Letter: Union can help improve health care, fight inequality

Graphic by Lori Deaton

An RN working in hospitals and home care for over 40 years, I noticed racism. Diagnosis of it as a public health emergency offers direction to its resolution. Unequal health care and having health care tethered to employment is a violence less obvious than police violence. As we demonstrate for transformation of police departments, the removal of statues and other symbols of racism, remember that unequal health care delivery to BIPOC (Black, Indigenous, People of Color) is real, with lifelong and generational effects. I am so happy the Mission nurses now have a union to help them fight for the patient care issues that can be addressed with adequate staffing and equipment.

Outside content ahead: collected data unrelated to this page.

-- ==== Sys2Proof/Machine/Points.lean ====
section
/-! DEFINITION. The point image: snapshot, forces, commit, write-through, journal, and the point commands (R22 to R36, R300 to R303, R477 to R479). -/

namespace Sys2Proof.Machine

/-- Group key (segment x 8 + group) of a cyclic slot's point. -/
def State.slotGroup (s : State) (a : Nat) : Option Nat := match s.pointOf a with
  | some p => if p.cyclic then some p.gkey else none
  | none => none

/-- Slots of a point. -/
def PointDef.slots (p : PointDef) : List Nat := if typeSlots p.typ = 2 then [p.addr, p.addr + 1] else [p.addr]

/-- The half of a 64-bit value that a slot holds: the low word at the even slot of a two-slot point (R24). -/
def slotHalf (p : PointDef) (a : Nat) (v : W64) : W32 :=
  if a = p.addr then BitVec.ofNat 32 v.toNat else BitVec.ofNat 32 (v.toNat / 4294967296)

/-- The force on the point of a slot. -/
def forceOf (forces : SMap Force) (p : PointDef) : Option Force := forces.get? p.addr

/-- The value a slot's writer last had committed: the shadow where the point is forced (R301). -/
def State.written (s : State) (p : PointDef) (a : Nat) : W32 := match forceOf s.img.forces p with
  | some f => slotHalf p a f.shadow
  | none => s.rd a

/-! Snapshot (R30, R301). -/

/-- The snapshot of a group: committed values, the inputs just latched into the back buffer, and forced values. -/
def State.takeSnapshot (s : State) (k : Nat) (inputs : List Nat) : State :=
  let g := s.group k
  let v1 := inputs.foldl (fun m a => SMap.set m a (s.latest a)) s.img.front
  let v2 := s.img.forces.foldl (fun m e => match s.cfg.points.get? e.1 with
    | some p => p.slots.foldl (fun m a => SMap.set m a (slotHalf p a e.2.value)) m
    | none => m) v1
  let q1 := inputs.foldl (fun m a =>
    let p := ((s.pointOf a).map (·.addr)).getD a
    SMap.put 0 m a (quality (s.img.cond.getD p 0) (s.img.forces.get? p).isSome)) s.img.frontQ
  s.setGroup k { g with snap := v2, snapQ := q1 }

/-! Forces that act at a commit (R301). -/

/-- A waiting force command of a group: the point address it names. -/
def Flight.forceAddr (f : Flight) : Nat := f.h.p 0 4

/-- Waiting force commands that act at a commit of a group, in fetch order. -/
def State.forceOps (s : State) (k : Nat) : List Flight :=
  s.flightsOf (fun f =>
    ((f.op == 0x0B06 || f.op == 0x0B07) && s.slotGroup f.forceAddr == some k) || (f.op == 0x0B08 && f.mark.testBit k))

/-- The force table after the force commands of one commit. -/
def applyForces (s : State) (k : Nat) (ops : List Flight) (t : SMap Force) : SMap Force :=
  ops.foldl (fun t f =>
    if f.op = 0x0B06 then t.set f.forceAddr { value := BitVec.ofNat 64 (f.h.p 8 8), shadow := ((t.get? f.forceAddr).map (·.shadow)).getD 0 }
    else if f.op = 0x0B07 then t.erase f.forceAddr
    else t.filter (fun e => s.slotGroup e.1 != some k)) t

/-- A later command of the same commit acts on the point too (R301). -/
def forceReplaced (f : Flight) : List Flight → Bool
  | [] => false
  | g :: r => g.op == 0x0B08 || (f.op != 0x0B08 && g.forceAddr == f.forceAddr) || forceReplaced f r

/-- Completes the force commands of a commit (R301). -/
def State.forcesDone (s : State) (k : Nat) : List Flight → State
  | [] => s
  | f :: r =>
    let s1 :=
      if f.op = 0x0B08 then
        let m := f.mark - 2 ^ k
        if m = 0 then s.finish f ST_OK { commit := some s.lmt, detail := f.detail } else s.setFlight { f with mark := m }
      else s.finish f ST_OK { commit := some s.lmt, detail := if forceReplaced f r then 1 else 0 }
    State.forcesDone s1 k r

/-! Retained state (R477). -/

/-- The unit state that a commit of local group 0 retains. -/
def State.retain (s : State) : Retained := {
  front := s.img.front, frontQ := s.img.frontQ, cycles := s.img.groups.map (fun e => (e.1, e.2.cycle)), forces := s.img.forces
  races := s.races.mapV (fun n r => { r with pos := s.raceNow 4 n }), encs := s.encs, cogs := s.cogs, sets := s.sets, nodes := s.net.nodes
  loops := s.loops, ogs := s.ogs, fts := s.fts, axes := s.mot.axes, ana := s.ana, caps := s.caps, tr := s.tr, logic := s.logic, spins := s.spins
  cans := s.cans, hopTasks := s.hop.tasks, paged := s.img.paged, pqual := s.img.pqual, disabled := s.cfg.disabled
  cfg := { s.cfg with stage := none, stageDurable := false, queue := [], inForce := false, report := {} }, image := s.hop.image
  role := s.red.role, epoch := s.red.epoch, inhibit := s.red.inhibit }

/-! Tailrace COMMIT and SHADOW records (R267, R268). -/

/-- Every channel that selects a source and for which `mk` gives a record produces it. -/
def State.emitBy (s : State) (bitNo typ lmt : Nat) (stamps : Bool) (mk : Bytes → Option (Nat × List Nat)) : State :=
  let k := (s.recsOf 0x16).foldl (fun p b =>
    if (byteAt b 1).testBit bitNo then
      match mk b with
      | some m => let r := trPut s (byteAt b 0) typ 0 lmt m.1 m.2 stamps p.1
        (r.1, p.2 ++ r.2)
      | none => p
    else p) (s.recorders, [])
  (s.withRecorders k.1).withRecorders (raiseAll s 5 k.2 k.1)

/-- Selections of a channel that name a group: (first, last) image slots (R266). -/
def trSelections (b : Bytes) (seg grp : Nat) : List (Nat × Nat) :=
  ((List.range (byteAt b 6)).filter (fun i => byteAt b (24 + 8 * i) = seg ∧ byteAt b (25 + 8 * i) = grp)).map
    (fun i => (le b (26 + 8 * i) 3, le b (29 + 8 * i) 3))

/-- Inserts a number in ascending order, once. -/
def insNat (x : Nat) : List Nat → List Nat
  | [] => [x]
  | y :: ys => if x < y then x :: y :: ys else if x = y then y :: ys else y :: insNat x ys

/-- Runs of ascending changed image slots, `a` to `b` the run so far: fewer than 5 apart share one until it has 1,024 slots (R268). Answers (first, last). -/
def runsFrom (a b : Nat) : List Nat → List (Nat × Nat)
  | [] => [(a, b)]
  | x :: r => if x < b + 5 ∧ x < a + 1024 then runsFrom a x r else (a, b) :: runsFrom x x r

/-- Runs of ascending changed image slots (R268). -/
def slotRuns : List Nat → List (Nat × Nat)
  | [] => []
  | x :: r => runsFrom x x r

/-- Slot address that holds an image slot of a group. -/
def State.isSlot (s : State) (k islot : Nat) : Nat :=
  match s.cfg.points.find? (fun e => e.2.cyclic && e.2.gkey == k && (e.2.islot == islot || (typeSlots e.2.typ == 2 && e.2.islot + 1 == islot))) with
  | some e => e.2.addr + (islot - e.2.islot)
  | none => 0

/-- Image slot of a slot address. -/
def State.slotIs (s : State) (a : Nat) : Nat := match s.pointOf a with
  | some p => p.islot + (a - p.addr)
  | none => 0

/-- Body of a COMMIT record for one channel: its length and figures (R268). -/
def commitBody (s : State) (k : Nat) (changed : List Nat) (b : Bytes) : Option (Nat × List Nat) :=
  let sels := trSelections b (k / 8) (k % 8)
  if sels.isEmpty then none
  else
    let rs := sels.flatMap (fun w =>
      slotRuns ((changed.map s.slotIs).foldl (fun l x => if w.1 ≤ x ∧ x ≤ w.2 then insNat x l else l) []))
    let len := 16 + (rs.map (fun r => 8 + ((r.2 - r.1 + 1) * 5 + 7) / 8 * 8)).foldl (· + ·) 0
    let fig := rs.flatMap (fun r =>
      let n := r.2 - r.1 + 1
      let as := (List.range n).map (fun i => s.isSlot k (r.1 + i))
      [r.1, n] ++ as.map (fun a => (s.rd a).toNat) ++ as.map (fun a =>
        s.rdQ a + mkBit ((s.pointOf a).any (fun p => (s.img.forces.get? p.addr).isSome)) 3 + mkBit (changed.contains a) 4))
    some (len, [k / 8, k % 8, mkBit (s.red.role == .standby) 0, (s.group k).cycle % 4294967296, rs.length] ++ fig)

/-- Body of a SHADOW record for one channel: forced slots whose written value changed (R267). -/
def shadowBody (s : State) (k : Nat) (shadows : List (Nat × W32)) (b : Bytes) : Option (Nat × List Nat) :=
  let sels := trSelections b (k / 8) (k % 8)
  let l := shadows.filter (fun e => sels.any (fun w => decide (w.1 ≤ s.slotIs e.1 ∧ s.slotIs e.1 ≤ w.2)))
  if l.isEmpty then none else some (8 + 8 * l.length, l.length :: l.flatMap (fun e => [s.slotIs e.1, e.2.toNat]))

/-! The commit (R29, R31 to R35). -/

/-- Commands whose write becomes durable with a commit of local group 0 (R36, R92, R439, R462). -/
def durableOp (op : Nat) : Bool :=
  op == 0x0404 || op == 0x0502 || op == 0x0603 || op == 0x080A || op == 0x0B01 || op == 0x0C01 || op == 0x1104 || op == 0x0201 || op == 0x0704

/-- A waiting POINT_WRITE of a cyclic point of a group. -/
def State.hostWrites (s : State) (k : Nat) : List Flight :=
  s.flightsOf (fun f => f.op == 0x0502 && f.commit.isNone && s.slotGroup f.h.tgt == some k)

/-- A waiting POINT_WRITE of a paged point (nozzle points among them). -/
def State.pagedWrites (s : State) : List Flight :=
  s.flightsOf (fun f => f.op == 0x0502 && f.commit.isNone && (s.slotGroup f.h.tgt).isNone)

/-- Values of a host write, slot by slot. -/
def State.writeSlots (s : State) (f : Flight) : List (Nat × W32) := match s.pointOf f.h.tgt with
  | some p => p.slots.map (fun a => (a, slotHalf p a (BitVec.ofNat 64 (f.h.p 0 8))))
  | none => []

/-- A write of an output channel's CMD counts for its CMD_TIMEOUT, whether or not it changes the value (R232). -/
def State.cmdWritten (s : State) (as : List Nat) : State :=
  { s with ana := { s.ana with cls := s.ana.cls.mapV (fun n c =>
    if as.contains (ptAddr s 0 1 (256 + n * 8)) then { c with cmdAt := s.lmt, timedOut := false } else c) } }

/-- Step 1: the hand-ins and host writes that this commit carries are in the back buffer (R31, R35, R281). -/
def State.gather (s : State) (k : Nat) : State :=
  let hs := s.logic.handIns.filter (fun h => h.group == k && decide (h.at' ≤ s.lmt))
  let b1 := hs.foldl (fun b h => h.writes.foldl (fun b e => SMap.set b e.1 e.2) b) s.img.back
  let fs := s.hostWrites k
  let b2 := fs.foldl (fun b f => (s.writeSlots f).foldl (fun b e => SMap.set b e.1 e.2) b) b1
  let g := s.group k
  let m := hs.foldl (fun m h => min m ((s.lmt - h.at') / 1000)) g.margin
  let s1 := { s with
    img := { s.img with back := b2 }
    logic := { s.logic with handIns := s.logic.handIns.filter (fun h => !(h.group == k && decide (h.at' ≤ s.lmt))) } }
  let s2 := (s1.setGroup k { g with margin := m }).cmdWritten (fs.flatMap (fun f => (s.writeSlots f).map Prod.fst))
  fs.foldl (fun s f => s.setFlight { f with commit := some s.lmt, mark := s.jseq + 1 }) s2

/-- What a commit does to the slots of its group. -/
structure CommitOut where
  front : SMap W32
  changed : List Nat := []
  shadows : List (Nat × W32) := []
  deriving DecidableEq, Repr
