-- ==== Sys2Proof/Machine/Fantail.lean ====
section
/-! DEFINITION. Fantail tasks: results and their encoding, relay tests, identification, placement, equalisation, headroom (R162 to R181). -/

namespace Sys2Proof.Machine

/-! Task records (R180). -/

def State.ftRec (s : State) (k : Nat) : Bytes := s.rcd 0x0D k
def ftUnit (b : Bytes) : Nat := byteAt b 2
def ftKind (b : Bytes) : Nat := byteAt b 3
def ftTarget (b : Bytes) : Nat := le b 6 2
/-- UPDATE_MIN, ns. -/
def ftUpdate (b : Bytes) : Nat := le b 8 4 * 1000000

/-- Tasks of a kind on a target, by number. -/
def State.ftOn (s : State) (kind target : Nat) : List Nat :=
  ((s.recsOf 0x0D).filter (fun b => ftKind b == kind && ftTarget b == target)).map (fun b => le b 0 2)

def ftCode : FtState → Nat
  | .idle => 0
  | .running => 1
  | .frozen => 2
  | .testing => 3

/-- The headroom setpoint of a channel changes, with its point (R179, R241). -/
def State.setHeadroom (s : State) (c : Nat) (v : Int) : State :=
  (s.setCl c { s.cl c with headroom := v }).wrLocal 1 (256 + c * 8 + 5) v

/-- A task changes state: Tailrace FANTAIL record (R164, R267). A kind 5 task that starts counts QUIET from there, and one that stops leaves its
channel at 2,048 (R179). -/
def State.ftState (s : State) (k : Nat) (new : FtState) : State :=
  let x := s.ft k
  if x.st == new then s
  else
    let s0 := if ftKind (s.ftRec k) == 5 && new == .idle then s.setHeadroom (ftTarget (s.ftRec k)) 2048 else s
    let s1 := s0.setFt k { x with
      st := new, frozenAt := if new == FtState.frozen then s.lmt else x.frozenAt, frozenTold := false
      shortAt := if x.st == FtState.idle then s.lmt else x.shortAt }
    s1.emit 6 7 0 s.lmt 8 [k, ftKind (s.ftRec k), ftCode new, ftCode x.st] true (fun _ => true)

/-! Numbers (R165, R170). -/

/-- Rounds `n / d` to the nearest integer, ties away from zero. -/
def roundAway (n : Int) (d : Nat) : Int :=
  let q : Int := ((2 * n.natAbs + d) / (2 * d) : Nat)
  if n < 0 then -q else q

/-- A binary32 value as a Q15 value (R165). -/
def q15 (v : W32) : Int := sat16 (roundAway (f32Num v) (2 ^ 149))

/-- MANT of a value at a SHIFT of -16 plus `i` (R165). -/
def encMant (v : W32) (i : Nat) : Int := roundAway (f32Num v * 2 ^ (31 - i)) (2 ^ 149)

/-- A gain pattern from MANT and SHIFT (R137). -/
def gainPat (mant shift : Int) : Nat := wrapN 16 mant + 65536 * wrapN 5 shift

/-- A computed gain encoded (R165). -/
def encGain (v : W32) : Nat :=
  if f32Zero v || encMant v 0 == 0 then 0
  else match (List.range 32).find? (fun i => decide (-32768 ≤ encMant v i ∧ encMant v i ≤ 32767)) with
    | some i => gainPat (encMant v i) ((i : Int) - 16)
    | none => gainPat (if f32Neg v then -32767 else 32767) 15

/-- The value of a gain as binary32, exactly (R137). -/
def gainF (g : Gain) : W32 := f32OfRat (g.mant * 2 ^ (g.shift + 16).toNat) (2 ^ 31)
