def runRedSwitch (h : CmdHdr) (s : State) : State := start 0x0F02 (gateRedSwitch h s) goRedSwitch h s

def gateRedRevertInhibit (h : CmdHdr) (_ : State) : Gate :=
  { invalid := firstBad [needSys h, noBuf h, needP 0 (decide (h.p 0 1 ≤ 1)), zeroTail h 1] }

/-- RED_REVERT_INHIBIT: completes at once (R393, R394). -/
def goRedRevertInhibit (f : Flight) (s : State) : State :=
  ({ s with red := { s.red with inhibit := f.h.p 0 1 == 1 } }).ok f

def runRedRevertInhibit (h : CmdHdr) (s : State) : State := start 0x0F03 (gateRedRevertInhibit h s) goRedRevertInhibit h s

/-- SI mirror of the partner and PAIR points are refreshed at the commit of local group 0 (R396). -/
def State.redPoints (s : State) : State :=
  if s.paired then
    (((s.wrLocal 0 256 (pairPoint s)).wrLocal 0 257 s.red.switches.toNat).wrLocal 0 258 s.red.copyLoad).wrLocal 0 259 s.red.syncPct
  else s

end Sys2Proof.Machine
end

The current COVID-19 pandemic has laid bare the deep inequalities in our health system. The nation’s billionaires, all white, saw their combined net worth surge by $434 billion between March 18 and May 19 as ordinary Americans, particularly BIPOC, experience the economic toll of the pandemic. Black Americans are more than twice as likely (and in some states, seven times as likely) to die from the virus than whites. Physicians for National Health Program reports, “Among today’s 40-year-olds, whites will live nearly six years longer than Blacks. … Black mothers are twice as likely as white mothers to lack prenatal care and 320% more likely to die from pregnancy-related complications. Black babies are more than twice as likely to die than white babies.”

Connected with National Nurses United, which has been supporting health care for all from the beginning, they will be able to bring this consciousness to our area. Health care from womb to tomb will begin to address the emergency and violence of racism that is perpetrated upon Black and brown bodies and will help everyone else, too. Candidates who support this are not only patriotic but protect our national security. Thank you, Mission nurses!